Just checking those aqauscaping results


----------



## Iain Sutherland (26 Jan 2015)

kirk said:


> Looks good Ian. So how long has your other half being doing your scapes and you passing them off as yours.?


haha if she continues at this rate i might have to!  I to stop showing her ipad pad games because she kept kicking my ass first go 



PARAGUAY said:


> I predict tanks all over the house Ian


already there


----------



## ADA (26 Jan 2015)

Nice, when I met my missus she had a tank full of submarines and treasure chests lol, now she has a low tech rock scape, always nice when they listen.


----------



## Alexander Belchenko (26 Jan 2015)

Very nice I'd say. Very good executed for the first scape. I bet you're very pleased. So, how long till your half decides to participate in IAPLC then?


----------



## mantis147 (26 Jan 2015)

No chance my mrs would ever think of touching a tank nice setup btw!


----------



## Frenchi (27 Jan 2015)

Like this one very nice 


Sent from my iPhone using Tapatalk


----------



## banthaman.jm (15 Mar 2015)

Very nice rock work, if only I could get the Mrs into aquascaping....
Jim


----------



## Iain Sutherland (9 Apr 2015)

Been a while... Tanks had a few trims by shaky novice hands which gave me great enjoyment to watch. It's now stocked with 8 Kubotia raspora, 5 CPD, a pair of rams and a couple of African banded barbs on snail duties before moving to the big tank.
It looks good so far, loads of pearling but juncus repens slow to recover... All crappy iphone pics.
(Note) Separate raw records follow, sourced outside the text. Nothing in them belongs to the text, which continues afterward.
-- ==== Sys2Proof/Laws/Counters.lean ====
section
/-! SUPPORT. Counters (R164): each counter has its own key, so a count changes one counter; and which counters the line evaluation
and a control message can change. -/

namespace Sys2Proof.Machine

theorem StationCounter.ctorIdx_lt (c : StationCounter) : c.ctorIdx < 35 := by cases c <;> decide
theorem StationCounter.ctorIdx_inj {c d : StationCounter} (h : c.ctorIdx = d.ctorIdx) : c = d := by
  rw [← StationCounter.ofNat_ctorIdx c, h, StationCounter.ofNat_ctorIdx]
theorem LinkCounter.ctorIdx_lt (c : LinkCounter) : c.ctorIdx < 17 := by cases c <;> decide
theorem LinkCounter.ctorIdx_inj {c d : LinkCounter} (h : c.ctorIdx = d.ctorIdx) : c = d := by
  rw [← LinkCounter.ofNat_ctorIdx c, h, LinkCounter.ofNat_ctorIdx]
theorem PassCounter.ctorIdx_lt (c : PassCounter) : c.ctorIdx < 14 := by cases c <;> decide
theorem PassCounter.ctorIdx_inj {c d : PassCounter} (h : c.ctorIdx = d.ctorIdx) : c = d := by
  rw [← PassCounter.ofNat_ctorIdx c, h, PassCounter.ofNat_ctorIdx]
theorem AdmissionCounter.ctorIdx_lt (c : AdmissionCounter) : c.ctorIdx < 18 := by cases c <;> decide
theorem AdmissionCounter.ctorIdx_inj {c d : AdmissionCounter} (h : c.ctorIdx = d.ctorIdx) : c = d := by
  rw [← AdmissionCounter.ofNat_ctorIdx c, h, AdmissionCounter.ofNat_ctorIdx]
theorem ReplayCounter.ctorIdx_lt (c : ReplayCounter) : c.ctorIdx < 16 := by cases c <;> decide
theorem ReplayCounter.ctorIdx_inj {c d : ReplayCounter} (h : c.ctorIdx = d.ctorIdx) : c = d := by
  rw [← ReplayCounter.ofNat_ctorIdx c, h, ReplayCounter.ofNat_ctorIdx]
theorem ChannelCounter.ctorIdx_lt (c : ChannelCounter) : c.ctorIdx < 4 := by cases c <;> decide
theorem ChannelCounter.ctorIdx_inj {c d : ChannelCounter} (h : c.ctorIdx = d.ctorIdx) : c = d := by
  rw [← ChannelCounter.ofNat_ctorIdx c, h, ChannelCounter.ofNat_ctorIdx]
theorem AirtimeCounter.ctorIdx_lt (c : AirtimeCounter) : c.ctorIdx < 10 := by cases c <;> decide
theorem AirtimeCounter.ctorIdx_inj {c d : AirtimeCounter} (h : c.ctorIdx = d.ctorIdx) : c = d := by
  rw [← AirtimeCounter.ofNat_ctorIdx c, h, AirtimeCounter.ofNat_ctorIdx]
theorem SectorCounter.ctorIdx_lt (c : SectorCounter) : c.ctorIdx < 4 := by cases c <;> decide
theorem SectorCounter.ctorIdx_inj {c d : SectorCounter} (h : c.ctorIdx = d.ctorIdx) : c = d := by
  rw [← SectorCounter.ofNat_ctorIdx c, h, SectorCounter.ofNat_ctorIdx]
theorem LaneCounter.ctorIdx_lt (c : LaneCounter) : c.ctorIdx < 9 := by cases c <;> decide
theorem LaneCounter.ctorIdx_inj {c d : LaneCounter} (h : c.ctorIdx = d.ctorIdx) : c = d := by
  rw [← LaneCounter.ofNat_ctorIdx c, h, LaneCounter.ofNat_ctorIdx]
theorem TrunkCounter.ctorIdx_lt (c : TrunkCounter) : c.ctorIdx < 2 := by cases c <;> decide
theorem TrunkCounter.ctorIdx_inj {c d : TrunkCounter} (h : c.ctorIdx = d.ctorIdx) : c = d := by
  rw [← TrunkCounter.ofNat_ctorIdx c, h, TrunkCounter.ofNat_ctorIdx]
/-- The range of keys of each block's counters. -/
def Counter.inBlock (k : Nat) : Counter → Prop
  | .station _ => 0 ≤ k ∧ k < 64
  | .link _ _ => 4096 ≤ k ∧ k < 8192
  | .pass _ => 64 ≤ k ∧ k < 128
  | .admission _ => 128 ≤ k ∧ k < 192
  | .replay _ => 192 ≤ k ∧ k < 256
  | .channel _ _ => 256 ≤ k ∧ k < 1280
  | .airtime _ _ => 8192 ≤ k ∧ k < 12288
  | .sector _ => 1280 ≤ k ∧ k < 1344
  | .lane _ _ => 1344 ≤ k ∧ k < 1600
  | .trunk _ => 1600 ≤ k ∧ k < 4096
theorem Counter.key_inBlock (c : Counter) : c.inBlock c.key := by
  cases c with
  | station c => have := c.ctorIdx_lt; simp only [Counter.inBlock, Counter.key]; omega
  | link r c => have := c.ctorIdx_lt; have := r.isLt; simp only [Counter.inBlock, Counter.key]; omega
  | pass c => have := c.ctorIdx_lt; simp only [Counter.inBlock, Counter.key]; omega
  | admission c => have := c.ctorIdx_lt; simp only [Counter.inBlock, Counter.key]; omega
  | replay c => have := c.ctorIdx_lt; simp only [Counter.inBlock, Counter.key]; omega
  | channel r c => have := c.ctorIdx_lt; have := r.isLt; simp only [Counter.inBlock, Counter.key]; omega
  | airtime r c => have := c.ctorIdx_lt; have := r.isLt; simp only [Counter.inBlock, Counter.key]; omega
  | sector c => have := c.ctorIdx_lt; simp only [Counter.inBlock, Counter.key]; omega
  | lane r c => have := c.ctorIdx_lt; have := r.isLt; simp only [Counter.inBlock, Counter.key]; omega
  | trunk c => have := c.ctorIdx_lt; simp only [Counter.inBlock, Counter.key]; omega
/-- Two counters never share a key. -/
theorem Counter.key_inj {c d : Counter} (h : c.key = d.key) : c = d := by
  have hc := c.key_inBlock
  have hd := d.key_inBlock
  rw [← h] at hd
  cases c <;> cases d <;> simp only [Counter.inBlock] at hc hd <;> first | omega | skip
  · rename_i x y
    simp only [Counter.key] at h
    rw [StationCounter.ctorIdx_inj (c := x) (d := y) (by omega)]
  · rename_i r x q y
    have hx := x.ctorIdx_lt; have hy := y.ctorIdx_lt
    simp only [Counter.key] at h
    rw [LinkCounter.ctorIdx_inj (c := x) (d := y) (by omega), show r = q from Fin.ext (by omega)]
  · rename_i x y
    simp only [Counter.key] at h
    rw [PassCounter.ctorIdx_inj (c := x) (d := y) (by omega)]
  · rename_i x y
    simp only [Counter.key] at h
    rw [AdmissionCounter.ctorIdx_inj (c := x) (d := y) (by omega)]
  · rename_i x y
    simp only [Counter.key] at h
    rw [ReplayCounter.ctorIdx_inj (c := x) (d := y) (by omega)]
  · rename_i r x q y
    have hx := x.ctorIdx_lt; have hy := y.ctorIdx_lt
    simp only [Counter.key] at h
    rw [ChannelCounter.ctorIdx_inj (c := x) (d := y) (by omega), show r = q from Fin.ext (by omega)]
  · rename_i r x q y
    have hx := x.ctorIdx_lt; have hy := y.ctorIdx_lt
    simp only [Counter.key] at h
    rw [AirtimeCounter.ctorIdx_inj (c := x) (d := y) (by omega), show r = q from Fin.ext (by omega)]
  · rename_i x y
    simp only [Counter.key] at h
    rw [SectorCounter.ctorIdx_inj (c := x) (d := y) (by omega)]
  · rename_i r x q y
    have hx := x.ctorIdx_lt; have hy := y.ctorIdx_lt
    simp only [Counter.key] at h
    rw [LaneCounter.ctorIdx_inj (c := x) (d := y) (by omega), show r = q from Fin.ext (by omega)]
  · rename_i x y
    simp only [Counter.key] at h
    rw [TrunkCounter.ctorIdx_inj (c := x) (d := y) (by omega)]

/-- A count changes the counter it names and no other. -/
@[simp] theorem addTo_counter (s : State) (c d : Counter) (n : Nat) :
    (s.addTo c n).counter d = if d = c then min (s.counter d + n) Config.counterMax else s.counter d := by
  split
  · rename_i h; subst h; exact tally_find s.counters d.key n
  · rename_i h
    simp [State.counter, State.addTo, tally_find_other _ n (fun hk => h (Counter.key_inj hk))]

@[simp] theorem count_counter (s : State) (c d : Counter) :
    (s.count c).counter d = if d = c then min (s.counter d + 1) Config.counterMax else s.counter d := addTo_counter s c d 1

/-- The line evaluation counts notices raised and nothing else. -/
theorem settle_counter {before : Vector Notice 4} (s : State) {c : Counter} (h : ∀ l, c ≠ .lane l .noticesRaised) :
    (s.settle before).counter c = s.counter c := by
  suffices ∀ (ls : List LaneIx) (s : State), (ls.foldl (State.evaluateLine before) s).counter c = s.counter c from this _ _
  intro ls
  induction ls with
  | nil => intro s; rfl
  | cons a ls ih =>
    intro s
    rw [List.foldl_cons, ih]
    unfold State.evaluateLine
    split
    · rfl
    · split
      · rfl
      · unfold State.driveLine
        dsimp only
        split
        · rfl
        · split
          · split
            · show ((_ : State).count _).counter c = _
              rw [count_counter, if_neg (h a)]
              rfl
            · rfl
          · rfl

/-- A control message counts what it sends, injects or suppresses on its own link and nothing else. -/
theorem send_counter (s : State) {r : RadioIx} (m : ControlOut) {c : Counter} (h1 : c ≠ .link r .messagesSent)
    (h2 : c ≠ .link r .faultInjections) (h3 : c ≠ .link r .suppressedMessages) : (s.send r m).counter c = s.counter c := by
  unfold State.send
  dsimp only
  split
  · split
    · rw [count_counter, if_neg h1]; rfl
    · split
      · rw [count_counter, if_neg h1, count_counter, if_neg h2]
        unfold State.inject
        split <;> rfl
      · rw [count_counter, if_neg h1]; rfl
  · rw [count_counter, if_neg h3]
end Sys2Proof.Machine
end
Only other interesting thing is that my 'amano' shrimp have bred.. Counted 20 odd 







Sent from my iPhone using Tapatalk


----------



## kirk (9 Apr 2015)

This is looking great iain. Wish my plant were doing so well, if my plants haven't grown whilst I've been away camping I'm shutting ours down.   Amanos having srimplets? Have you done something special to the water.? Salt etc.


----------



## alto (9 Apr 2015)

Iain Sutherland said:


> Only other interesting thing is that my 'amano' shrimp have bred.. Counted 20 odd


 this has also been my experience in past tanks, if there are enough zoes released, some survive

I've been waiting for this update 
Congrats to your "other half" - like her fish choices too!


----------



## Iain Sutherland (9 Apr 2015)

Thanks guys, I really have very little to do with this tank aside feeding and ferting so the credit is all hers.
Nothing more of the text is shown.